Logo motifs
The logo motifs in each study group (by the number of structural domains) were analyzed with alignment of the S1 protein sequences. An example of Logo motif profiles for S1 proteins containing two domains is shown in Figure 3 (Logo analysis motif, http://oka.protres.ru:4200). Moreover, the user can create logo profiles for full-size sequences using the S1 server.
Some specific patterns were identified when considering the analysis of the S1 protein profiles. Thus, the most conserved are the sequence regions corresponding to β-strands, which correlate with our earlier data on the high conservatism of the secondary structure in such proteins 38. In addition, an increase in the number of structural S1 domains correlates with an increase in conservatism within each individual domain. Proteins containing five domains are an exception, possibly due to the small sequence representation.
As shown in 9, single domain S1 proteins have a not very high percentage of identity with each other (27%). The strict presence of conserved residues F19, F22, H34, N64, and R6839, which form RNA binding site in other bacterial, archeal, and eukaryotic protein containing the S1 domain7 was not revealed taking into account analysis of the logo motif of this group (http://oka.protres.ru:4200/protein/5eb71e488886fe5b65803db9/logo). For this group, residues F19, F22, and R68 are conserved only for some bacteria. At the same time, as is known, single-domain S1 proteins of parasitic bacteria of the Mollicutes class (the Tenericutes phylum) effectively perform the main RNA-binding function 40. It is possible that for these bacteria the RNA binding site is formed by specific amino acid residues or the RNA binding mechanism differs from other proteins containing the S1 domain.
The first and second domains in S1 proteins, containing two structural domains, also have a low percentage of identity within domains: 27% and 30%, respectively. The first and the second domains from S1 proteins containing two structural domains have 38% identity, while pairs with the maximum and minimum values of identity have been identified for the remaining domains 9. For the first domain in this group, F19, F22 and R68 residues of the RNA binding site are conserved. F19 and H34 are conserved residues for the second domain in this group (Figure 3a).

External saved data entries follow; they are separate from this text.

-- ==== Sys2Proof/Syntax.lean ====
section
/-! DEFINITION. The commands of the block: one constructor of Instr for each row of spec/opcode_table.json, in the
table's order. A row names the step; its operands are what the step takes from outside: pin levels, addresses and data
of an access, the unit that takes the step, or the outcome that the environment decides (a trained width, a CRC result,
a firmware decision), which log entry 16 names. -/

namespace Sys2Proof

/-- Who makes a register access: the host at an offset of BAR0, or a program (or a peer) at a local physical address. -/
inductive Source where
  | host
  | program
  deriving DecidableEq, Repr

/-- What the management processor decides on a report (R591 and Fencing a core in service). -/
inductive Decision where
  | nothing
  | fence (position : Nat)
  | retireSlice (slice : Nat)
  deriving DecidableEq, Repr

/-- How a device read of host memory ended (R794). -/
inductive HostRead where
  | ok
  | unsupported
  | abort
  | timeout
  | poisoned
  deriving DecidableEq, Repr

/-- A Silk frame as it arrives (R702): the trailer fields, the flit bytes, and whether its CRC is correct. -/
structure Frame where
  flits : List Byte
  seq : BitVec 16
  ack : BitVec 16
  nak : Bool
  idle : Bool
  resume : Bool
  nflits : Nat
  creditVc : Nat
  creditN : Nat
  epoch : BitVec 32
  crc : BitVec 32
  deriving DecidableEq, Repr

/-- The lanes on which a Silk port has trained (R701). -/
inductive Lanes where
  | all
  | low
  | high
  deriving DecidableEq, Repr

/-- What start-up training and the self-test find (R109, R537, R553, R557, R601). -/
structure SelfTest where
  /-- trained rate of each GDDR7 controller, as GDC_STATUS.RATE -/
  rates : List Nat
  /-- (cluster, position) of cores that fail -/
  cores : List (Nat × Nat)
  /-- (cluster, slice) of slices that fail -/
  slices : List (Nat × Nat)
  /-- (controller, channel) of channels that fail -/
  channels : List (Nat × Nat)
  /-- (port, capacity in bytes) of each Type 3 device, in enumeration order -/
  expanders : List (Nat × Nat)
  /-- (port, lanes, speed, switched) of each trained CXL link -/
  links : List (Nat × Nat × Nat × Bool)
  /-- the hub units pass -/
  hubOk : Bool
  deriving DecidableEq, Repr

inductive Instr where
  -- power, reset and test port
  | powerGood (boostEn complyEn rsvdA rsvdB : Bool) (width speed : Nat)
  | resetInput (ns : Nat)
  | refclkLoss (ns : Nat)
  | coldPowerUp (ns : Nat) (regulator : Bool)
  | thermalTrip (sensor : Nat) (eighths : Int)
  | functionLevelReset
  | laserLoss (engine : Nat)
  | tapReset
  | extest (pins : BitVec 6)
  | samplePreload (pins : BitVec 6)
  | idcode
  | optLoop (value : BitVec 72)
  | optResult (locked : BitVec 18) (errors : List Nat)
  | bypass (tdi : Bool)
  -- host accesses
  | bar0BadAccess (write : Bool) (offset size : Nat)
  | apertureRead (offset size : Nat)
  | apertureWrite (offset : Nat) (data : List Byte) (poisoned : Bool)
  | registerWrite (source : Source) (addr size : Nat) (value : Word)
  | sqTailWrite (q : Nat) (v : Word32)
  | cqHeadWrite (q : Nat) (v : Word32)
  | cqArmWrite (q : Nat) (arm : Bool)
  | queueEnable (q : Nat)
  | queueDisable (q : Nat)
  | syncValueWrite (n : Nat) (v : Word)
  | syncOwnerWrite (g : Nat) (v : Word32)
  | invalPage (asid : BitVec 12)
  | invalAddressSpace (asid : BitVec 12)
  | invalAll (asid : BitVec 12)
  | invalReservedScope (asid : BitVec 12)
  | invalidationComplete
  | migHoldRequest (asid : BitVec 12) (all : Bool)
  | migHoldRelease (asid : BitVec 12) (all : Bool)
  | migHoldHeld
  | silkRouteWrite (n : Nat) (ports : BitVec 12)
  | mbReqWrite (m : Nat) (w : Word)
  | mbCommit (m : Nat) (poison : Bool)
  | mbAbort (m : Nat)
  | mbFlush (m : Nat)
  | mbRspRead (m : Nat)
  | mbResponseWrite (m : Nat)
  -- mailbox commands
  | identify (m : Nat)
  | configSet (m : Nat)
  | oppointGet (m : Nat)
  | oppointSet (m : Nat)
  | admissionRead (m : Nat)
  | coreMapReport (m : Nat)
  | coreMapFence (m : Nat)
  | coreMapRetireSlice (m : Nat)
  | coreMapClusterReset (m : Nat)
  | tierPolicySet (m : Nat)
  | tierPolicyGet (m : Nat)
  | framePoolAdd (m : Nat)
  | framePoolRemove (m : Nat)
  | framePoolQuery (m : Nat)
  | topologyRead (m : Nat)
  | telemetryRead (m : Nat)
  | eventRead (m : Nat)
  | linkRetireChannel (m : Nat)
  | linkAddExpander (m : Nat)
  | linkRemoveExpander (m : Nat)
  | linkRetrainLane (m : Nat)
  | linkOe17Takeover (m : Nat)
  | linkOe17Handback (m : Nat)
  | linkSetSyncRole (m : Nat)
  | fwBegin (m : Nat)
  | fwData (m : Nat)
  | fwCommit (m : Nat)
  | fwAbort (m : Nat)
  | sanitise (m : Nat)
  | attest (m : Nat)
  | pairSet (m : Nat)
  | opStatus (m : Nat)
  -- events and orders
  | eventRecord
  | counterSnapshot
  | heatSnapshot
  | telemetryRefresh (temps : List Int) (supplies powers : List Nat)
  | faultReport (cluster position : Nat) (addr : Nat) (decision : Decision)
  | fenceOrder (c : Nat)
  | clusterUnitFault (c : Nat)
  | routerFault (die : Nat)
  | retireSliceOrder (c : Nat)
  | channelRetireOrder (q k : Nat)
  | channelRetireComplete (q k : Nat)
  | cxlDeviceAdded (port capacity : Nat) (switched : Bool) (lanes speed : Nat)
  | cxlDeviceRemoved (port base : Nat)
  | pageRetireOrder (asid va tier : Nat)
  | migrationComplete (asid va : Nat)
  | handoverOrder (c : Nat) (runs : Bool)
  | dispatcherHandover
  | mantisHandover
  | firmwareReady (test : SelfTest)
  | svnFuseBlown
  | clusterTestOrder (c : Nat) (passed : Bool)
  | sanitiseOrder (failedWords : Nat)
  | sanitiseComplete
  | abortOrder (die : Nat)
  | rampBegin
  | rampEnd
  -- dispatch and step control
  | launchFetch (q : Nat)
  | dependencyCycle (launches : List Nat)
  | preload (c : Nat)
  | launchStart (id : Nat)
  | barrierComplete (id : Nat)
  | launchComplete (id : Nat)
  | pacedStepStart (c : Nat)
  | launchWideStepEnd (id : Nat)
  | stepBoundExpiry (id : Nat)
  | stepRecompute (c : Nat)
  -- the operation list
  | nop (c : Nat)
  | stepEnd (c : Nat)
  | sync (c : Nat)
  | time (c : Nat)
  | entropy (c : Nat)
  | rclear (c : Nat)
  | rdrain (c : Nat)
  | clear (c : Nat)
  | mma (c : Nat)
  | drain (c : Nat)
  | vconv (c : Nat)
  | vquant (c : Nat)
  | vbin (c : Nat)
  | vfma (c : Nat)
  | vfunc (c : Nat)
  | vred (c : Nat)
  | vbits (c : Nat)
  | load (c : Nat)
  | store (c : Nat)
  | send (c : Nat)
  | mcast (c : Nat)
  | reduce (c : Nat)
  | counters (c : Nat)
  | anneal (c : Nat)
  | gibbs (c : Nat)
  | loadimg (c : Nat)
  | ctxread (c : Nat)
  | release (c : Nat)
  -- run steps
  | annealPhase (ctx : Nat)
  | sweepEnd (ctx : Nat)
  | rotationStart (ctx : Nat)
  | checkpointWrite (ctx : Nat)
  | traceRingWrite (c : Nat)
  | reportPacket (ctx sender : Nat)
  | reportTimeout (ctx : Nat)
  -- network and memory ports
  | reductionPartialArrival (c : Nat)
  | routerPacket (fifo : Nat) (badMain badCopy : BitVec 8) (badFlits : BitVec 17)
  | mcastPacketAccept (fifo : Nat)
  | gddr7Burst (addr : Nat) (write : Bool) (crcFails : Nat) (ecc : Nat)
  | gddr7Refresh (q k : Nat) (tempC : Int)
  | channelFailed (q k : Nat)
  | cxlLinkDown (port : Nat)
  -- Silk
  | silkFrameReceive (p : Nat) (frame : Frame)
  | silkReplayTimeout (p : Nat)
  | silkTrainingDone (p : Nat) (lanes : Lanes) (partnerEpoch : BitVec 32) (partnerAck : BitVec 16) (partner : Option Nat)
  | silkPortDownTimeout (p : Nat)
  | laneRetrainDone (p : Nat) (ok : Bool)
  | oe17SubstitutionDone (p : Nat) (ok : Bool)
  | hostLinkMoveDone (ok : Bool) (recovered : Bool)
  | silkReadRequest (src tag : Nat) (addr length : Nat)
  | silkWrite (src tag : Nat) (addr : Nat) (data : List Byte) (last : Bool)
  | silkAtomic (src tag : Nat) (kind : Nat) (addr : Nat) (a b : Word)
  | silkResponse (src tag : Nat) (status : Nat) (data : List Byte) (poisonMap : BitVec 128) (last : Bool)
  | silkTransactionTimeout (tag : Nat)
  | timeRequestSend
  | timeRequest (src : Nat) (t1 t2 : Word)
  | timeResponse (t1 t2 t3 t4 : Word)
  | timeMeasurementTimeout
  | deferredCricketCorrection
  | barrierPoll (id : Nat)
  | barrierTimeout (id : Nat)
  | digestPacket (src : Nat) (tag seq sweep : Word) (digest : List Byte)
  | digestTimeout (id : Nat)
  -- entropy source
  | entropySample (counts : List Nat)
  | healthWindowEnd
  | generateRequest (requester bits : Nat)
  | generateDeliver
  -- the last rows
  | badCommand (m : Nat)
  | cxlReadResponse (port addr : Nat) (data : List Byte) (poison : Bool)
  | hostReadCompletion (addr : Nat) (data : List Byte) (outcome : HostRead)
  | hostLinkDown
  | laserReady (engine : Nat)
  deriving DecidableEq, Repr

end Sys2Proof
end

For S1 proteins containing three structural domains, the maximal value of identity was found between the first and third domains (53%) and the minimum value between the first and the second domains (42%). Moreover, the third domain has the maximum percentage of identity (57%) among other domains for this group 9. For the first domain in this group of bacteria, N64 residue of the RNA-binding site is conserved. N64, R68, and R34 (at the position of the conserved residue H34) seem to form the RNA-binding site of the second domain in the three-domain containing bacterial S1 proteins. F19, H34, and R68 residues are conserved for the third domain. It can be assumed that for this group, the first domain is characterized by a lower degree of RNA binding efficiency.
For S1 proteins containing four structural domains, the maximum identity value was found between the third and fourth domains (78%) and the minimum identity value between the second and third domains. The third domain also has also the maximum percentage of homology (66%) among other domains in this group. F19, F22, H34 and R68 residues are highly conserved for this domain. These residues are also conserved for the fourth S1 domain in this group. For the second domain F22, N64, and R68 residues formed an RNA binding site. For the first domain, only R34 residue (at the position of the conserved H34 residue) is retained.
The third and fourth domains in the group of S1 proteins containing five structural domains have the maximum percentage of identity (66%), while the second and fifth domains have the lowest percentage of identity (43%). In this group, the fourth domain has the maximum percentage of identity among other domains (49%) 9. The first domain has no specific conserved motif residues; for the second domain, only R68 residue from the RNA-binding site is retained. Despite the small representativeness of the sequence of bacteria of this group, for the remaining three domains F19, F22, H34 and R68 residues apparently form an RNA binding site.
For the most abundant S1 proteins containing six structural domains, as well as, for S1 proteins with four and five domains, the maximum values of identity are determined between the third and fourth domains (71%) and the minimum values are between the first and the second (39%). The third domain has the highest percentage of identity among other domains in this group (68%) 9. For this domain, the RNA binding site is formed by five residues: F19, L22 (conserved for F22), H34, N64, and R68 (Figure 3b). The first and sixth domains have no specific conserved residues that can form a RNA binding site. For the second domain, F22, N64, and R68 are retained. Four residues, F19, L22 (in the position of the conserved F22 residue), H34 and R68 are specific for the fourth domain in this group (Fig 3b). the obtained data are in a good agreement with the experimental data confirming that cutting off one S1 domain from the C-terminus or two S1 domains from the N-terminus of the protein reduces only the efficiency of the protein functions, but not its functional capabilities 14,41.